_WHAT YOU ARE ASKED TO DO_. Look through the material below and show every line with the word "engineTrap".

_RECORDS_.
━━━━

/-- The reducing add of a block (R277): both formats alike and wide floating point; the destination keeps its tag. A poisoned block
supplies NaN in the format of the other, which must be an accepted one; two poisoned blocks in that of the operands' unpoisoned
blocks, `fmt`; where they have none, in a one-byte format, with or without a sign as the free number `n` says (R92; log entry 103). -/
def accBlk (o : Who) (fmt : Option Elem) (n : Nat) (a : Nat) (sb : List Byte) (st : Tag) (db : List Byte) (dt : Tag) :
    Except Cause (List Byte × Nat) :=
  let wide (t : Tag) : Option Elem := wideFmt (t.toNat / 256)
  let nans (f : Elem) : List Byte × Nat := (packElems f (List.replicate f.count (f.enc (.nan false))), fPSN)
  let one (f : Option Elem) : Except Cause (List Byte × Nat) := match f with
    | some f => .ok (nans f)
    | none => .error .tag
  match decide (st.toNat % 256 = 255), decide (dt.toNat % 256 = 255) with
  | true, true => .ok (nans (fmt.getD (.b8 ⟨4, n % 2 = 0, false⟩)))
  | true, false => one (wide dt)
  | false, true => one (wide st)
  | false, false => match wide st, wide dt with
    | some f, some g =>
      if f = g then
        let e : Int := (dt.toNat % 256 : Nat) - 127
        let rm := rmOf o.mode o.mode
        let cv := (upto f.count).map fun i =>
          let x := (f.dec (elemAt f db i)).scale e
          let y := (f.dec (elemAt f sb i)).scale ((st.toNat % 256 : Nat) - 127)
          let (z, bad) := addFp (rm = .rd) x y
          let r := if rm = .sr then srDraw o.seed o.task (srAddr f a i) else 0
          let (c, fl) := f.conv rm r (z.scale (-e))
          (c, fl ||| if bad then fNV else 0)
        .ok (packElems f (cv.map Prod.fst), cv.foldl (fun z c => z ||| c.2) 0)
      else .error .tag
    | _, _ => .error .tag

/-- An operation stops at a fault (R282): a memory queue's shows FAULT; BCOPY's takes the task's disposition, and one held for
service starts again there. One that waits for a lender goes on from that block (R346). -/
def State.opFault (s : State) (q : QId) (o : BOp) (f : AFault) : State :=
  if f.waits then match o.prog.blocks with
    | .fault _ :: _ => s.updOp q o.n fun o => { o with prog := { o.prog with comp := false, blocks := [] } }
    | _ => s
  else
  let c := f.c
  let v := f.v
  let die (s : State) : State := (s.dropPresence o.core o.who.world o.prog.rows).updOp q o.n fun o =>
    { o with prog := { o.prog with blocks := [], rows := [], fol := none, fold := none, status := 2, cause := some (c.code, v) } }
  if isMemQ q then (die s).engineTrap o.who c f.sub v |>.1
  else
    let gone : Bool := match s.task? o.who.task with
      | some t => t.state = .done || t.state = .failed
      | none => true
    let pinned := match s.task? o.who.task with
      | some t => t.pinned
      | none => false
    match c.disp pinned with
    | .h =>
      let s := die s
      s.updQ q fun x => { x with fault := some (x.fault.getD ⟨c, o.n, v, o.who.task⟩) }
    | .s =>
      if gone then die s
      else (s.engineTrap o.who c f.sub v).1.updOp q o.n fun o =>
        { o with prog := { o.prog with comp := false, blocks := [], held := true } }
    | .d => if gone then die s else (s.engineTrap o.who c f.sub v).1
    | _ => ((die s).engineTrap o.who c f.sub v).1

━━━━

_RESULT FOR THIS TASK_.
  if isMemQ q then (die s).engineTrap o.who c f.sub v |>.1
      else (s.engineTrap o.who c f.sub v).1.updOp q o.n fun o =>
    | .d => if gone then die s else (s.engineTrap o.who c f.sub v).1
    | _ => ((die s).engineTrap o.who c f.sub v).1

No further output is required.